Attention: Gamer in search of a game. I am an experienced rpg er and would love to play any RPG in the Oakland, San Francisco, Berkeley, Hayward, San Leandro, Walnut Creek,  Concord, Lafayette, Albany, Richmond Areas and any nearby areas to the Bay area of California.

I am a beginner at D&D d20 but  have played Star Wars D20 some. For many years I  have played Basic D&D, AD&D 1ed., Traveler, Gamma World, Boot Hill, Deadlands, Star Frontiers,
Silver Age Sentinels Super Heroes tri stat, DC Universe RPG d6 Super Heroes, Marvel Super Heroes, Big Eyes Small Mouth,White wolf's Werewolf : wild west, Werewolf:modern,  Star Trek Games of all kinds, Star Trek Spector,
Bushido, HERO games, Champions, 
and other RPGs.    I also like games like Settlers of Cattaan and others.
I am a player who has been playing a variety of games for years.
Recently I have played in Chicago, Miami,  San Francisco, Benicia, Dublin california and at the Game Convention Dundrachon and at Wondercon in Oakland and San Francisco.
I would like to join a game group and I bring snacks and beverages to share.

I live in Oakland, am male, age: 44 and self-employed.

I like a game that is fun, interesting and exciting. I like problem solving plots too. 

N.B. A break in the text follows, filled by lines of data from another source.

-- ==== Sys2Proof/Machine/Listing.lean ====
section
/-! DEFINITION. The listing syntax of the spec (spec/30_encoding.md R101): items of a code stream and operations as text,
values as four hexadecimal digits, counts and intensities in decimal. -/

namespace Sys2Proof.Machine

/-- One hexadecimal digit. -/
def hexDigit (d : BitVec 4) : Char :=
  ("0123456789ABCDEF".toList)[d.toNat]?.getD '?'

/-- A 16-bit value as `0x` and four digits (R9, R101). -/
def hexWord (w : Word) : String :=
  "0x" ++ String.ofList
    [hexDigit (w.extractLsb' 12 4), hexDigit (w.extractLsb' 8 4), hexDigit (w.extractLsb' 4 4), hexDigit (w.extractLsb' 0 4)]

/-- One line of a stream's disassembly (R101). -/
def Item.listing : Item → String
  | .lit v => "LIT " ++ hexWord v
  | .zrun n => "ZRUN " ++ toString n.toNat
  | .frun n => "FRUN " ++ toString n.toNat
  | .grun n v => "GRUN " ++ toString n.toNat ++ ", " ++ hexWord v

/-- One line of an operation listing (R101); the rows that are no operation are written with their row's name. -/
def listing : Instr → String
  | .zrun n => "ZRUN " ++ toString n.toNat
  | .frun n => "FRUN " ++ toString n.toNat
  | .grun n => "GRUN " ++ toString n.toNat
  | .grunOperand v => "GRUN.OPERAND " ++ hexWord v
  | .lit v => "LIT " ++ hexWord v
  | .pw p0 p1 p2 => "PW " ++ hexWord (packw p0 p1 p2)
  | .pkPush v => "PK.PUSH " ++ toString v
  | .pkEnd => "PK.END"
  | .cpPush w => "CP.PUSH " ++ hexWord w
  | .cpEnd => "CP.END"
  | .dcPush c => "DC.PUSH " ++ hexWord c
  | .dcEnd => "DC.END"
  | .rstEnc b => "RST.ENC " ++ toString b.toNat
  | .rstDec => "RST.DEC"
  | .rstAll b => "RST.ALL " ++ toString b.toNat
  | .statusRd => "STATUS.RD"
  | .cfgRd => "CFG.RD"

end Sys2Proof.Machine
end

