open Sys2Proof.Machine Sys2Proof.Proofs.Packer Sys2Proof.Proofs.Exceptions Sys2Proof.Proofs.Frames
open Sys2Proof.Proofs.Encodings Sys2Proof.Proofs.Agreement

variable {W : IntW} {s t : State} {i : Instr}

/-! ### The invariant (R26, R31, R33) -/

/-- The part of the invariant about the flags: at most one ENC flag, and a flag only with the pending state that raised
it. -/
abbrev FlagsSound (s : State) : Prop :=
  ¬ (s.errLen = true ∧ s.errInt = true) ∧ (s.errLen = true → s.pk ≠ .empty) ∧ (s.errTrunc = true → s.dcWait = true)

theorem inv_iff (s : State) : s.Inv ↔ s.RunSound ∧ FlagsSound s := and_assoc.symm

theorem exec_keeps_runSound (h : exec i s = .next t) (hs : s.RunSound) : t.RunSound := by
  have reset_sound (b : BitVec 1) : (resetEnc b s).RunSound := ⟨iff_of_true rfl rfl, fun _ => rfl⟩
  cases exec_eq_next h with
  | encIgnored _ _ _ ht => rwa [ht]
  | decIgnored _ _ _ ht => rwa [ht]
  | encEffect _ _ _ he => obtain ⟨-, pk, cur, cnt, ts, -, hsound⟩ := he; exact hsound hs
  | decEffect _ _ _ hd => obtain ⟨-, p, ts, rfl⟩ := hd; exact hs
  | lengthFault _ _ _ ht => subst ht; exact hs
  | intensityFault v _ _ _ ht => subst ht; exact hs
  | truncatedFault _ _ _ ht => subst ht; exact hs
  | resetEnc b _ ht => subst ht; exact reset_sound b
  | resetDec _ ht => subst ht; exact hs
  | resetAll b _ ht => subst ht; exact reset_sound b
  | read r _ ht => subst ht; exact hs

/-- On a running ENC path no flag of it is set (R33). -/
theorem flags_of_running (hh : s.encHalt = false) : s.errLen = false ∧ s.errInt = false := Bool.or_eq_false_iff.mp hh

/-- The flags are sound where no flag of the ENC path is set. -/
theorem flagsSound_of_running (hh : s.encHalt = false) (hd : s.errTrunc = true → s.dcWait = true) : FlagsSound s := by
  obtain ⟨hlen, hint⟩ := flags_of_running hh
  exact ⟨by simp [hlen], by simp [hlen], hd⟩

/-- A length fault sets `ERR_LEN` alone, with a partial triple held (R114). -/
theorem flagsSound_raise_length (hh : s.encHalt = false) (hn : s.pkN ≠ 0) (hs : FlagsSound s) :
    FlagsSound (raise .invalidInputLength s) := by
  obtain ⟨-, hint⟩ := flags_of_running hh
  obtain ⟨-, -, htrunc⟩ := hs
  have hint' : (raise .invalidInputLength s).errInt = false :=
    (flag_raise .invalidInputLength .invalidIntensity s).trans hint
  have htrunc' : (raise .invalidInputLength s).errTrunc = s.errTrunc := flag_raise .invalidInputLength .truncatedStream s
  exact ⟨fun ⟨_, h⟩ => Bool.noConfusion (hint'.symm.trans h), fun _ hp => hn ((pkN_eq_zero_iff s).mpr hp),
    fun h => htrunc (htrunc' ▸ h)⟩

/-- An intensity fault sets `ERR_INT` alone (R112). -/
theorem flagsSound_raise_intensity (hh : s.encHalt = false) (hs : FlagsSound s) :
    FlagsSound (raise .invalidIntensity s) := by
  obtain ⟨hlen, -⟩ := flags_of_running hh
  obtain ⟨-, -, htrunc⟩ := hs
  have hlen' : (raise .invalidIntensity s).errLen = false :=
    (flag_raise .invalidIntensity .invalidInputLength s).trans hlen
  have htrunc' : (raise .invalidIntensity s).errTrunc = s.errTrunc := flag_raise .invalidIntensity .truncatedStream s
  exact ⟨fun ⟨h, _⟩ => Bool.noConfusion (hlen'.symm.trans h), fun h => Bool.noConfusion (hlen'.symm.trans h),
    fun h => htrunc (htrunc' ▸ h)⟩
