/-- Copies that router `x` makes of a packet from `src` to `dests`: one fewer than the ways out (R236). -/
def copiesAt (src : Nat) (dests : List Nat) (x : Nat) : Nat :=
  let out := ((dests.filter fun d => (hops d 5 src).contains x).map fun d => if x = d then 8 else nextHop x d).eraseDups
  out.length - 1

/-- Multicast copies of a packet counted at a router (R252). -/
def State.noteCopies (s : State) (x : Region) (n : Nat) : State :=
  if n = 0 then s else s.onFerry x fun y => { y with mcCopies := y.mcCopies + BitVec.ofNat 64 n }

/-- The copies of one multicast write counted: at every router where the paths to the slices divide, or, for
clusters of one region, at that region's router (R236, R252; one packet for each row written, log 18). A
packet for another chiplet divides on that chiplet. -/
def State.countCopies (s : State) (src : Region) (c : FerryCtx) (dests : List Nat) : State :=
  if addrChip c.dst ≠ s.pk.id.toNat then s
  else if c.mc = 1 then s.noteCopies (fin 7 (field c.dst 25 3)) (dests.length - 1)
  else if c.mc = 2 then
    ((List.range 8).map (fin 7)).foldl (fun s x =>
      s.noteCopies x (copiesAt src.1 (dests.map fun d => field d 27 3) x.1)) s
  else s

/-! ## Writing rows (R241, R242) -/

/-- One piece of a row sent beyond the chiplet; a part of a stack block is first read and merged (R310).
Answers the cause of an error, 0 for none. -/
def W.sendPiece (w : W) (r : Region) (id a : Nat) (bs : List Byte) : W × Nat :=
  let x := w.exit a .write
  match x.2 with
  | .inr st => (x.1, causeOf w.s a st)
  | .inl v =>
    let put := fun (w : W) (adr : Nat) (bs : List Byte) =>
      w.on fun s =>
        let row := ((s.loaded r id).map (·.c.cur)).getD 0
        (s.postWay { v with addr := adr } 2 0 bs.length bs 0 0 (.ctxWrite r id row)).onLoaded r id fun c =>
          { c with acks := c.acks + 1 }
    if isMemory v.port && (v.addr % 64 != 0 || bs.length % 64 != 0) then
      let lo := v.addr / 64 * 64
      let n := (v.addr + bs.length + 63) / 64 * 64 - lo
      let y := x.1.askBlocks { v with addr := lo } n
      if y.2.1 = .ok then
        (put y.1 lo (y.2.2.take (v.addr - lo) ++ bs ++ y.2.2.drop (v.addr - lo + bs.length)), 0)
      else (y.1, 2)
    else (put x.1 v.addr bs, 0)

/-- Every piece of `bs` sent beyond the chiplet. -/
def W.sendPieces (w : W) (r : Region) (id a : Nat) (bs : List Byte) : List (Nat × Nat) → W × Nat
  | [] => (w, 0)
  | (off, n) :: ps =>
    let x := w.sendPiece r id (a + off) ((bs.drop off).take n)
    if x.2 ≠ 0 then x else x.1.sendPieces r id a bs ps

/-- Bytes written at one destination; answers the cause of an error, 0 for none (R220, R244, R245). -/
def W.ferryPut (w : W) (r : Region) (c : LoadedCtx) (a : Nat) (bs : List Byte) : W × Nat :=
  let local_ := fun (w : W) =>
    let x := w.write (w.s.ferryUnit r c) a bs
    (x.1, if x.2 = .ok then 0 else accessCause w.s a bs.length true x.2)
  match w.s.locateN a bs.length with
  | .stack off =>
    if w.s.inImage off bs.length then local_ w
    else w.sendPieces r c.id a bs (pieces a bs.length (bs.length + 1) 0)
  | .away => w.sendPieces r c.id a bs (pieces a bs.length (bs.length + 1) 0)
  | _ => local_ w

/-- Bytes written at every destination of the multicast. -/
def W.ferryPutAll (w : W) (r : Region) (c : LoadedCtx) (bs : List Byte) : List Nat → W × Nat
  | [] => (w, 0)
  | a :: as =>
    let x := w.ferryPut r c a bs
    if x.2 ≠ 0 then x else x.1.ferryPutAll r c bs as

/-- Bytes counted to the engines that wrote them (R251, R252). -/
def State.countBytes (s : State) (r : Region) (c : LoadedCtx) (n : Nat) : State :=
  let s1 := s.onLoaded r c.id fun y => { y with bytes := y.bytes + n }
  match c.cluster with
  | none => s1.onFerry r fun y => { y with bytes := y.bytes + BitVec.ofNat 64 n }
  | some k => s1.onCluster (fin 63 k) fun y => { y with fyBytes := y.fyBytes + BitVec.ofNat 64 n }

I have gamemastered before, but prefer to play now since it takes less time and I am busy with business. 
My schedule is flexible so any time of day or day of the week is o.k. with me.


----------



## Gamedicer (Sep 12, 2004)

*correction from Gamedicer*

I will play any rpg.


----------



## yangnome (Sep 13, 2004)

If you want to drive down to Monterey on Friday nights, I have a game.  Otherwise, I might suggest that you edit the subject of your post to include location.  That might draw some peopel who'd otherwise ignore your post.


----------